Work request:
The required lines are those that contain "takes"; pull them out of the data and copy them.

Records for the task:
━━━━

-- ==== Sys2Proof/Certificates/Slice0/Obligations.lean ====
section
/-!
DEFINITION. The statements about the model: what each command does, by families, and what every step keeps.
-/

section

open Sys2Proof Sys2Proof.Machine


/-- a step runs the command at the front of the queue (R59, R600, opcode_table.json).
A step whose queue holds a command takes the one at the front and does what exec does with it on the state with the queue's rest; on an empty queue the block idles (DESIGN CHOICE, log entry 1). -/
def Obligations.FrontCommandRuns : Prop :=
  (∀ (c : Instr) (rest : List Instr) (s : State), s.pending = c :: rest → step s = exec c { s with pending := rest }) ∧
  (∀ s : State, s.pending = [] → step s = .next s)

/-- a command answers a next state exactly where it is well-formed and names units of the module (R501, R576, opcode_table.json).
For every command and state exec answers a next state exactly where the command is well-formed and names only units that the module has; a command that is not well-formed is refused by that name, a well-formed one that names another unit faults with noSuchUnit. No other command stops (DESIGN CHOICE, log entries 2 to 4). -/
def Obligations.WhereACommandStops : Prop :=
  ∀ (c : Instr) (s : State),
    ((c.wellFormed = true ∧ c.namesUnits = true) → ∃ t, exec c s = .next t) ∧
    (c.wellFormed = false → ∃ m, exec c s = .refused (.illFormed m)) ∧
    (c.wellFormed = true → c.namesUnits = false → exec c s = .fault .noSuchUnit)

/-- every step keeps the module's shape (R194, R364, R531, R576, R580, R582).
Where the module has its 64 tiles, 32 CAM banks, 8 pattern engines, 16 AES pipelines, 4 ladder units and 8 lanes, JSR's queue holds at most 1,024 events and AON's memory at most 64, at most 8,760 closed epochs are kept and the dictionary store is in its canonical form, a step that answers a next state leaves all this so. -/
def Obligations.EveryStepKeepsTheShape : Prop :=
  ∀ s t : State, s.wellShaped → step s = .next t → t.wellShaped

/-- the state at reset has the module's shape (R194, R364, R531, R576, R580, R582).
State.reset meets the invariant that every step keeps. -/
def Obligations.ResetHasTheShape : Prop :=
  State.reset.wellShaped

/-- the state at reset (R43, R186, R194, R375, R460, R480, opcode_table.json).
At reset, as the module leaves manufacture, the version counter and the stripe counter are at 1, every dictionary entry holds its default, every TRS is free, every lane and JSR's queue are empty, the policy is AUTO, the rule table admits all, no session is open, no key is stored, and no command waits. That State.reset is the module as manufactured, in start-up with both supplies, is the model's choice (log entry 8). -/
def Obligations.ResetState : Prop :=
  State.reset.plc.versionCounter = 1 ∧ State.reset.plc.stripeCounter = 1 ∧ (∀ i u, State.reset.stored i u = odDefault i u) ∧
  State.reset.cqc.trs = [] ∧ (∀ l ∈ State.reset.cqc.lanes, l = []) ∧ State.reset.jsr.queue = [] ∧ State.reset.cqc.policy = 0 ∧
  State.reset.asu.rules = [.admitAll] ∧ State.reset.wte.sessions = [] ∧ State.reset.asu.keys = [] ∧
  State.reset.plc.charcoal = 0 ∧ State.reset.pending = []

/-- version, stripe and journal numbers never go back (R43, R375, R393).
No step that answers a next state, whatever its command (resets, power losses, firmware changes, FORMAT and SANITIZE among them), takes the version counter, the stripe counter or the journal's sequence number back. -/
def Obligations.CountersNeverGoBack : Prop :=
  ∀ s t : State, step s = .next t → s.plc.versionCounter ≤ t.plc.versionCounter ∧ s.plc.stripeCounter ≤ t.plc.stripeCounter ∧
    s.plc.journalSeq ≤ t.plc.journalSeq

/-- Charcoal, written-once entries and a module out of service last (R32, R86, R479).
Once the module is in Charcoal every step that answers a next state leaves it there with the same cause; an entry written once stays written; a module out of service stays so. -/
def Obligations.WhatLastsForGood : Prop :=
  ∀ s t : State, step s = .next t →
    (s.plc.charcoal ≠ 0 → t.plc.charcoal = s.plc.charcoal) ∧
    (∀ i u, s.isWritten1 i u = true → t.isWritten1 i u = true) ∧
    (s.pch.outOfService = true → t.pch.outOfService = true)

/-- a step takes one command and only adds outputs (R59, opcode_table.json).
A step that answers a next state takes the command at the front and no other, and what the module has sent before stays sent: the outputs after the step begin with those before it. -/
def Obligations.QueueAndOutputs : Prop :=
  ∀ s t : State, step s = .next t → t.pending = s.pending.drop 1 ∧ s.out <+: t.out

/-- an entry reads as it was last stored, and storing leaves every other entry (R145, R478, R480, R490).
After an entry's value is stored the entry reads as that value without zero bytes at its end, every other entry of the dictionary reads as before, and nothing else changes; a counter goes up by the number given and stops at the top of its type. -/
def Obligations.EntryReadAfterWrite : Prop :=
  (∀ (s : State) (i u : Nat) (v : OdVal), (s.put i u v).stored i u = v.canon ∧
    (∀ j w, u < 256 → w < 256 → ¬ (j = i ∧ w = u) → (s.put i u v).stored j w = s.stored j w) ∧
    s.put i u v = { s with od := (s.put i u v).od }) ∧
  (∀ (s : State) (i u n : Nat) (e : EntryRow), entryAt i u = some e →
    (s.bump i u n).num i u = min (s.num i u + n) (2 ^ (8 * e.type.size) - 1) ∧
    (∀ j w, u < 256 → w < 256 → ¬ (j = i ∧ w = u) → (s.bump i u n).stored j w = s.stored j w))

━━━━

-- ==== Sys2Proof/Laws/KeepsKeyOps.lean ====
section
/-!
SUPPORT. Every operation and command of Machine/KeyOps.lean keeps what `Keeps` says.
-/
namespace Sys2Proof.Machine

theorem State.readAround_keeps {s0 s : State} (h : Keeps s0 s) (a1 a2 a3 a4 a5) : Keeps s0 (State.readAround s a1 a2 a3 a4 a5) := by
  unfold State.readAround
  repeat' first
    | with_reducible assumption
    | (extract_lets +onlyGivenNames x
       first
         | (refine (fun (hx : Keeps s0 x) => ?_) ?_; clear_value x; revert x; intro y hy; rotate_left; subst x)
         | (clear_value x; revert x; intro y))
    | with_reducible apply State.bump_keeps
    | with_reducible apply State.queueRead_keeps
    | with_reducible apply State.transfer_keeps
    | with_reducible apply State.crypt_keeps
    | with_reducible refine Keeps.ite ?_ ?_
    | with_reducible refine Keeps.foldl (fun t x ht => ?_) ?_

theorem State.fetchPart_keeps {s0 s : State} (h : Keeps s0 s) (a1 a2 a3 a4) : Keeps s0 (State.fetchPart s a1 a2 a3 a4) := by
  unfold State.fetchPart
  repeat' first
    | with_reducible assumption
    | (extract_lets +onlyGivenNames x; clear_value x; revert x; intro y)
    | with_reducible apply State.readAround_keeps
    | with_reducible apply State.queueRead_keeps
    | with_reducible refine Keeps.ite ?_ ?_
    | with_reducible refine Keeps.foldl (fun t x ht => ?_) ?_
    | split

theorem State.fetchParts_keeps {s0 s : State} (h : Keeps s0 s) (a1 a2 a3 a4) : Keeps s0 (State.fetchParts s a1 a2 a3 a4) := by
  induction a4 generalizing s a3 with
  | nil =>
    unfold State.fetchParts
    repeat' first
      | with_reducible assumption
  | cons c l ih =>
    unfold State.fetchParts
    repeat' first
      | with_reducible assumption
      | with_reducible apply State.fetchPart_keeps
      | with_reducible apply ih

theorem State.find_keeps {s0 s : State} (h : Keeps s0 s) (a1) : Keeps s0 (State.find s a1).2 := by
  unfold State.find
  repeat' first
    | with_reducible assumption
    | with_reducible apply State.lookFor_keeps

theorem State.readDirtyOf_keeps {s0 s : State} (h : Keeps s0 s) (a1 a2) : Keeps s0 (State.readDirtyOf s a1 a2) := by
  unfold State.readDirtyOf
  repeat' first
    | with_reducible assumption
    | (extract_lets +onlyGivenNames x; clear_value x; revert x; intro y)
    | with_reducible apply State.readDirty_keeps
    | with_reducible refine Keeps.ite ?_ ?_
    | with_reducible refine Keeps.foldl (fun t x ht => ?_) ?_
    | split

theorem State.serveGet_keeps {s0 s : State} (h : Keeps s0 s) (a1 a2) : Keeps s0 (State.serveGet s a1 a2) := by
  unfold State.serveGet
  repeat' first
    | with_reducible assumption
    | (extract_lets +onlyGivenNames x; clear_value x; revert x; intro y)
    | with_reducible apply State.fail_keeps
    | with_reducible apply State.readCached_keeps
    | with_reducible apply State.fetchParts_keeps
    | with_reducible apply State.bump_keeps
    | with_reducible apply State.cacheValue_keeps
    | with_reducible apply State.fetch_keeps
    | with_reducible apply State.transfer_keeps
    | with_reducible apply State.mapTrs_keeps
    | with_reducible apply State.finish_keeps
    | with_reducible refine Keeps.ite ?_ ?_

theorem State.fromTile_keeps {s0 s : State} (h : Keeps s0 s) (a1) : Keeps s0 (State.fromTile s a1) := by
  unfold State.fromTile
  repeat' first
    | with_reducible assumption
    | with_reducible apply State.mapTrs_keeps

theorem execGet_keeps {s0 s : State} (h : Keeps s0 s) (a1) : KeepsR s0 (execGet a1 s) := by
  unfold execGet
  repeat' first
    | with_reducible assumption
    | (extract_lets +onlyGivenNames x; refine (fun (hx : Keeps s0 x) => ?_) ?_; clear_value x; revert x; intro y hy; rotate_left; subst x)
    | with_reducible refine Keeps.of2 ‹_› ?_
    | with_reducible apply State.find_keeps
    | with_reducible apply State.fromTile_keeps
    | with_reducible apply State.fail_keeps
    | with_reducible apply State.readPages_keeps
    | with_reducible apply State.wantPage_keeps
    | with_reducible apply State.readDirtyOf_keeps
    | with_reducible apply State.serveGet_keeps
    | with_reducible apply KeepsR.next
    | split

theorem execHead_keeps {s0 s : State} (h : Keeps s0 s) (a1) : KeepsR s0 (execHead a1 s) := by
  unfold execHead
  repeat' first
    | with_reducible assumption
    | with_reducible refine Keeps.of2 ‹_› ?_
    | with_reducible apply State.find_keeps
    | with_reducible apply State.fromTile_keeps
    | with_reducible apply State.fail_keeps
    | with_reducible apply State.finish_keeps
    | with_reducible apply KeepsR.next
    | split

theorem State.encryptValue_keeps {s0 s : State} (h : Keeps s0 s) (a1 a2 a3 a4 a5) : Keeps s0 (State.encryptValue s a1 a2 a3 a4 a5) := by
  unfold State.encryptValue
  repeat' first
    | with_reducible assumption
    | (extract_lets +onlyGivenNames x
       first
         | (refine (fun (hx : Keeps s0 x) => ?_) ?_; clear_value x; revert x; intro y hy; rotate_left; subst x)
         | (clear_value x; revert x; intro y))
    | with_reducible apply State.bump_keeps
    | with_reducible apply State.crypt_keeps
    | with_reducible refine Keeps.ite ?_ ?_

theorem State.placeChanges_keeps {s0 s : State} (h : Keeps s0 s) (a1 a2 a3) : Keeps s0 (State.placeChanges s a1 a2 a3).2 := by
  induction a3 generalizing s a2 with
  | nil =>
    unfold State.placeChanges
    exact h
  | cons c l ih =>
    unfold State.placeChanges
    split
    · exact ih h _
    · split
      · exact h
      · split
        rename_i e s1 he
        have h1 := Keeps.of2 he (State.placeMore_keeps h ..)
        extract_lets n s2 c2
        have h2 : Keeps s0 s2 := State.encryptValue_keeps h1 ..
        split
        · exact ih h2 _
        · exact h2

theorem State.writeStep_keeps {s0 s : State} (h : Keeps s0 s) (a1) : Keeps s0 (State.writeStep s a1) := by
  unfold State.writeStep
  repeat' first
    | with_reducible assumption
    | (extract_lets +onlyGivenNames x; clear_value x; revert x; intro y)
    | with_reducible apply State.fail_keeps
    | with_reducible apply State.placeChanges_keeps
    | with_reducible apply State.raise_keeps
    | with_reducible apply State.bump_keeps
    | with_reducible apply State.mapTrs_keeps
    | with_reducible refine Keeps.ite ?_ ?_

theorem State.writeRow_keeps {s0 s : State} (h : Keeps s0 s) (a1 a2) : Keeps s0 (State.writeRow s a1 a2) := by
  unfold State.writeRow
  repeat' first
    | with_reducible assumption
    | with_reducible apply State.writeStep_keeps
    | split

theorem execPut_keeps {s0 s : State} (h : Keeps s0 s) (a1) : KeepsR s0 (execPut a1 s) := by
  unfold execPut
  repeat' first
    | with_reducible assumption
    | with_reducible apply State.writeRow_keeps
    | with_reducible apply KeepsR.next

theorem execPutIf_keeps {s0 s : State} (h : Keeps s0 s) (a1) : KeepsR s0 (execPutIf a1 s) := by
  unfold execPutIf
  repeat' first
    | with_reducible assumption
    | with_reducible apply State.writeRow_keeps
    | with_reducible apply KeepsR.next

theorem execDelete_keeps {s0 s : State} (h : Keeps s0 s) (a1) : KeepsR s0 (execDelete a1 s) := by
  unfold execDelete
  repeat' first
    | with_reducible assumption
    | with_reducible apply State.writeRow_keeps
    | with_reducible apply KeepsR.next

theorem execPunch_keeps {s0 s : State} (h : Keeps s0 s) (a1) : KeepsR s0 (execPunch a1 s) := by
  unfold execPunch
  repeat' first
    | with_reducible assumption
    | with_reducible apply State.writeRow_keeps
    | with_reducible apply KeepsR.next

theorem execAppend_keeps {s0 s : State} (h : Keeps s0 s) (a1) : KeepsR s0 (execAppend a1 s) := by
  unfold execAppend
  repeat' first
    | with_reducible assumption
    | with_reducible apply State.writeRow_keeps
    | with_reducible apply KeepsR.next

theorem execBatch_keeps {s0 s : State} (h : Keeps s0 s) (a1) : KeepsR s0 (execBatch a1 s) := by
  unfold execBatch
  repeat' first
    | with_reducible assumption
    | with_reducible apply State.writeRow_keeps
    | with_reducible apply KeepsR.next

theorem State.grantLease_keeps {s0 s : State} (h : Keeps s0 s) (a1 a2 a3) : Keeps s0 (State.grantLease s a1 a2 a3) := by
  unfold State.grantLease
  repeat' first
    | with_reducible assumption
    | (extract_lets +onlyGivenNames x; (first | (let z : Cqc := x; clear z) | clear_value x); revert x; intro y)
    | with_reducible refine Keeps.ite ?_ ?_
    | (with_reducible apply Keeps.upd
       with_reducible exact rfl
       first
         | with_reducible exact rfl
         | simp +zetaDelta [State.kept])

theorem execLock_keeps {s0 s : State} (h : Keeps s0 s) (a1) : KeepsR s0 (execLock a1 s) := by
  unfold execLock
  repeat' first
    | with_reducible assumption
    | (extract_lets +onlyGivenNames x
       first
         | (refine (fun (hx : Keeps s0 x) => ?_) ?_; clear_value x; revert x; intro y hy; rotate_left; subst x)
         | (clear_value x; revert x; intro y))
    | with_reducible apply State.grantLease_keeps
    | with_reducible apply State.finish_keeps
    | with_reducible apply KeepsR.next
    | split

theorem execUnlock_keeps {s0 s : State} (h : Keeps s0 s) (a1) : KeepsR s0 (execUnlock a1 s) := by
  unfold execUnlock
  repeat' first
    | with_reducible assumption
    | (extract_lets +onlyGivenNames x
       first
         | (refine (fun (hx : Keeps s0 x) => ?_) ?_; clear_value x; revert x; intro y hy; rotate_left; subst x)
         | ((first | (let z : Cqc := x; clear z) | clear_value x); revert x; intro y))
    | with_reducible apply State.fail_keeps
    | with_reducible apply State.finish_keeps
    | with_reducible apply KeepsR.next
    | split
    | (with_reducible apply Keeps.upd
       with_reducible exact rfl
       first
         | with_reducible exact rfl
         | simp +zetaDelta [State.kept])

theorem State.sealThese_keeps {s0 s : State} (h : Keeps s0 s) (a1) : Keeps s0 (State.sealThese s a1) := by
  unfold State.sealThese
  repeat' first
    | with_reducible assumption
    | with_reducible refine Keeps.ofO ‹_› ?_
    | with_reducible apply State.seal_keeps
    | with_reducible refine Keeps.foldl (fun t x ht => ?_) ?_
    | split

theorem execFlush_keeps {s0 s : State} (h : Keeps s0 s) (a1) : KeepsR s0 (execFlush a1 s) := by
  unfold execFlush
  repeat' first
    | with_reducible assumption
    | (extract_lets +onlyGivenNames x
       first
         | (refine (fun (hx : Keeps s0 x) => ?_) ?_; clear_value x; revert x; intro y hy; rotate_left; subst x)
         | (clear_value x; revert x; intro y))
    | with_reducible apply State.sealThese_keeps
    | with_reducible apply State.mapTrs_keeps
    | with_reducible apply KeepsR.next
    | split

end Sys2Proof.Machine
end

━━━━

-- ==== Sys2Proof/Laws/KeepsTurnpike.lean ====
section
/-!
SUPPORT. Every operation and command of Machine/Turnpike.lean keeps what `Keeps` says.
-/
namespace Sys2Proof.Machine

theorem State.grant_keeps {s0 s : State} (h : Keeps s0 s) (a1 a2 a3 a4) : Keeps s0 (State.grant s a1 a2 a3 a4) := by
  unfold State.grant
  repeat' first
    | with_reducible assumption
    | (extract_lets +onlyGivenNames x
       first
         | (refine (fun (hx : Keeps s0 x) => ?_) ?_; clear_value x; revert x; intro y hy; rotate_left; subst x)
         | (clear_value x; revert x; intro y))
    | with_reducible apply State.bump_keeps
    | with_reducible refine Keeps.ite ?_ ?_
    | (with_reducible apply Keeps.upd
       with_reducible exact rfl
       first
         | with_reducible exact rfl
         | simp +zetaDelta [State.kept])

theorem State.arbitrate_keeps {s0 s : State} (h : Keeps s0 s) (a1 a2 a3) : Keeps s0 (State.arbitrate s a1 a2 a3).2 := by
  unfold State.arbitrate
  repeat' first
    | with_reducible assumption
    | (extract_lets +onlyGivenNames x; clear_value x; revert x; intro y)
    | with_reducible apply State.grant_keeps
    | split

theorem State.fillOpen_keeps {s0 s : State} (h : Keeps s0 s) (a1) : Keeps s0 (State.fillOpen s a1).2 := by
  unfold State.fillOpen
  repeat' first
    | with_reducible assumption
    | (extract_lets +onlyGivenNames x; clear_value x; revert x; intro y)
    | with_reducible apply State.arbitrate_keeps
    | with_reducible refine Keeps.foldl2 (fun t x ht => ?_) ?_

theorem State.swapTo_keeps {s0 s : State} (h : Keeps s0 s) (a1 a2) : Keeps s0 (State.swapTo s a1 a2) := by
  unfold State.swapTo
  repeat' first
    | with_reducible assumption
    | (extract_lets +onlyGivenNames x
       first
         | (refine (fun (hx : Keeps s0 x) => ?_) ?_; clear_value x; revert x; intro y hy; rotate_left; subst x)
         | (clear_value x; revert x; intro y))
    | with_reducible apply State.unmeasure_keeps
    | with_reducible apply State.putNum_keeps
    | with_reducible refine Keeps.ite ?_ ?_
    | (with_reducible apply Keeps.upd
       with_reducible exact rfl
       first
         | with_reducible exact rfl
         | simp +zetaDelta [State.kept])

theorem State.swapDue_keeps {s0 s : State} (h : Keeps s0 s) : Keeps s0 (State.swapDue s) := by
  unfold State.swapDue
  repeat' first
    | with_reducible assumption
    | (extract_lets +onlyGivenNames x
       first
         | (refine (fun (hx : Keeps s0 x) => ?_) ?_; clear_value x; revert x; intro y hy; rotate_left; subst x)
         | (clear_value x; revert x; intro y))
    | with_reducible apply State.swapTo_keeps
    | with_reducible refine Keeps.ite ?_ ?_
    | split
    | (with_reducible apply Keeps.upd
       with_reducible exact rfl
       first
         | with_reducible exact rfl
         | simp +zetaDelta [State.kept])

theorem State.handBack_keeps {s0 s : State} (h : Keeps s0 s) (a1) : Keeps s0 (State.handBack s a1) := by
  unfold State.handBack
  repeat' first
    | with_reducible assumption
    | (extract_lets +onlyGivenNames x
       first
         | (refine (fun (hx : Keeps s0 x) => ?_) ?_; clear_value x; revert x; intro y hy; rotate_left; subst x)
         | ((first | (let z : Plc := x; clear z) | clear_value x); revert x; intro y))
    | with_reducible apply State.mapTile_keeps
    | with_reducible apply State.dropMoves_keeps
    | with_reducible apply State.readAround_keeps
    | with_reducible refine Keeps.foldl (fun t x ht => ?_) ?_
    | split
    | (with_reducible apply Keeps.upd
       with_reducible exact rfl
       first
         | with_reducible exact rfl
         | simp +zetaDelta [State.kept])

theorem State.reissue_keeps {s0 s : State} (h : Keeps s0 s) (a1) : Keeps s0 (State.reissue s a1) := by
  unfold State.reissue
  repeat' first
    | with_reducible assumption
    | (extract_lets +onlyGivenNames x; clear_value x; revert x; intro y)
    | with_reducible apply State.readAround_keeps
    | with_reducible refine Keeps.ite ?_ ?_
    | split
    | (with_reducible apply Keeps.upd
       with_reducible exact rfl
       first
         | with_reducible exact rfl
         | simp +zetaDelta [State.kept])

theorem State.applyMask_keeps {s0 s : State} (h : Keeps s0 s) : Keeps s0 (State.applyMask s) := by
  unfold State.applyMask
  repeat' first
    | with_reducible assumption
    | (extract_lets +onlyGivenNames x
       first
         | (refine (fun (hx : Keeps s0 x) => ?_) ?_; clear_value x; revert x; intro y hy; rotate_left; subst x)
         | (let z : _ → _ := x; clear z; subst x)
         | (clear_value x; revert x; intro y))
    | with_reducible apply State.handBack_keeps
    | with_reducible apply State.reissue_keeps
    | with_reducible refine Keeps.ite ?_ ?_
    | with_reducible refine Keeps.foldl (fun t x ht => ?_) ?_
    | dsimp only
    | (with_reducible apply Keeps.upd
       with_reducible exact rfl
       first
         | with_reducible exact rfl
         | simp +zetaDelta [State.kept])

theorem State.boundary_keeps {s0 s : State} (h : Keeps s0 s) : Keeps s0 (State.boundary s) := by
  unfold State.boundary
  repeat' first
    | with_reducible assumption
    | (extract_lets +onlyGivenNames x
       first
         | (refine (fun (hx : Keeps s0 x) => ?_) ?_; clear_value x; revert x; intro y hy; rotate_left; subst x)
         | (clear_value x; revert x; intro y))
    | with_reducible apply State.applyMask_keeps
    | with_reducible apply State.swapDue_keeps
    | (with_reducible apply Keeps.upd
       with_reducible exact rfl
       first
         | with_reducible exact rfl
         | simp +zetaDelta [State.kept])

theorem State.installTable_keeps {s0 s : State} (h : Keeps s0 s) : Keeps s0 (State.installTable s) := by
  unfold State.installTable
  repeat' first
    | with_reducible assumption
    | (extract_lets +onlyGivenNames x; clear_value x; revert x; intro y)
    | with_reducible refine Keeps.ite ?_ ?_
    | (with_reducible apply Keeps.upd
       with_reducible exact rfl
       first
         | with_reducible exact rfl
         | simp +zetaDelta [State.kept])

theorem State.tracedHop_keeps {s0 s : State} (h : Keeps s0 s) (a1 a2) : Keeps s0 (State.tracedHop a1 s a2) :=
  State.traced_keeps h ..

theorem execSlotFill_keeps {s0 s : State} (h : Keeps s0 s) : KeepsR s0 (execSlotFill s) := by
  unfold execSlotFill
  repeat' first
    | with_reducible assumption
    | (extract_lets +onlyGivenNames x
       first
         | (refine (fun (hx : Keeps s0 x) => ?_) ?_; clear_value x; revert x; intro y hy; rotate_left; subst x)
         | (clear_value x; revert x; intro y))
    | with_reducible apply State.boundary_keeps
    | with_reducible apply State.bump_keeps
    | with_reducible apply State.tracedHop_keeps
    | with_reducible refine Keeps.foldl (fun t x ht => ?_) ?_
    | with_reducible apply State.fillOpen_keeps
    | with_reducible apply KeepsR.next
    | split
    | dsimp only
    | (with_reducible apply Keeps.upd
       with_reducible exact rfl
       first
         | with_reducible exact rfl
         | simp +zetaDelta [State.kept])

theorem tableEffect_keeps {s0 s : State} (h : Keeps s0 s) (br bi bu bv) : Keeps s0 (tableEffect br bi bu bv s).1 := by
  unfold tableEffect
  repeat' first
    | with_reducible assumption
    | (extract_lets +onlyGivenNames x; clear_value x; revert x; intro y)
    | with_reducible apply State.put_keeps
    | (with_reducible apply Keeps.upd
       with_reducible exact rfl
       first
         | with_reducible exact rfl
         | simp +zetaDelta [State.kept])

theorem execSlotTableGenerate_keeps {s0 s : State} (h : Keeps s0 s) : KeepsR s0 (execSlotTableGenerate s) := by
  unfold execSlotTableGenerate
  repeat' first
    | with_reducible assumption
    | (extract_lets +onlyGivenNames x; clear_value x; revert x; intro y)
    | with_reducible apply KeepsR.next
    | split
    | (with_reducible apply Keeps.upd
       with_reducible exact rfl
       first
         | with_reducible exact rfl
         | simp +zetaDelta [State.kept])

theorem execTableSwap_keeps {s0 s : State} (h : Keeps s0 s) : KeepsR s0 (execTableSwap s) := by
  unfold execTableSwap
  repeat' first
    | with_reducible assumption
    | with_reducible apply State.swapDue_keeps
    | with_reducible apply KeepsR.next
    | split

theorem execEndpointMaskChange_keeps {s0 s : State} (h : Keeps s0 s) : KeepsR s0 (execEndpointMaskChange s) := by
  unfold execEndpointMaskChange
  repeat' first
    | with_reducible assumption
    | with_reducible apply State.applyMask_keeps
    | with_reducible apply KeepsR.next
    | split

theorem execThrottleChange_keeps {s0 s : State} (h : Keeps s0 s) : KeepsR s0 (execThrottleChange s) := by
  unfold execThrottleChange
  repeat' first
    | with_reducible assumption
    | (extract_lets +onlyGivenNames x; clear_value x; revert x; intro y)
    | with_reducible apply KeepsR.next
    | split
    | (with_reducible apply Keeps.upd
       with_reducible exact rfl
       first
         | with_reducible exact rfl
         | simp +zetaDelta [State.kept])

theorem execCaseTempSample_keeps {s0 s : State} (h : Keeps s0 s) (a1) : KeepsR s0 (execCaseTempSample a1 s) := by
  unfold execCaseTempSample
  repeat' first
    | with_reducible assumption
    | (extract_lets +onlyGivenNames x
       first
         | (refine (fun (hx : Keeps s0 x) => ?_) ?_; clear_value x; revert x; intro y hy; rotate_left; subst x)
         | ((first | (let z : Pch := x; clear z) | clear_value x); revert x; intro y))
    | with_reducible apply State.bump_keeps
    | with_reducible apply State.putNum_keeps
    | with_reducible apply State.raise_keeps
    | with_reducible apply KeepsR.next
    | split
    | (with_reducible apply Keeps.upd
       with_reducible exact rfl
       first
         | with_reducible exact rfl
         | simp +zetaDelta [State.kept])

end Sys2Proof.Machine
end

━━━━

Finished exercise:
A step whose queue holds a command takes the one at the front and does what exec does with it on the state with the queue's rest; on an empty queue the block idles (DESIGN CHOICE, log entry 1). -/
No step that answers a next state, whatever its command (resets, power losses, firmware changes, FORMAT and SANITIZE among them), takes the version counter, the stripe counter or the journal's sequence number back. -/
/-- a step takes one command and only adds outputs (R59, opcode_table.json).
A step that answers a next state takes the command at the front and no other, and what the module has sent before stays sent: the outputs after the step begin with those before it. -/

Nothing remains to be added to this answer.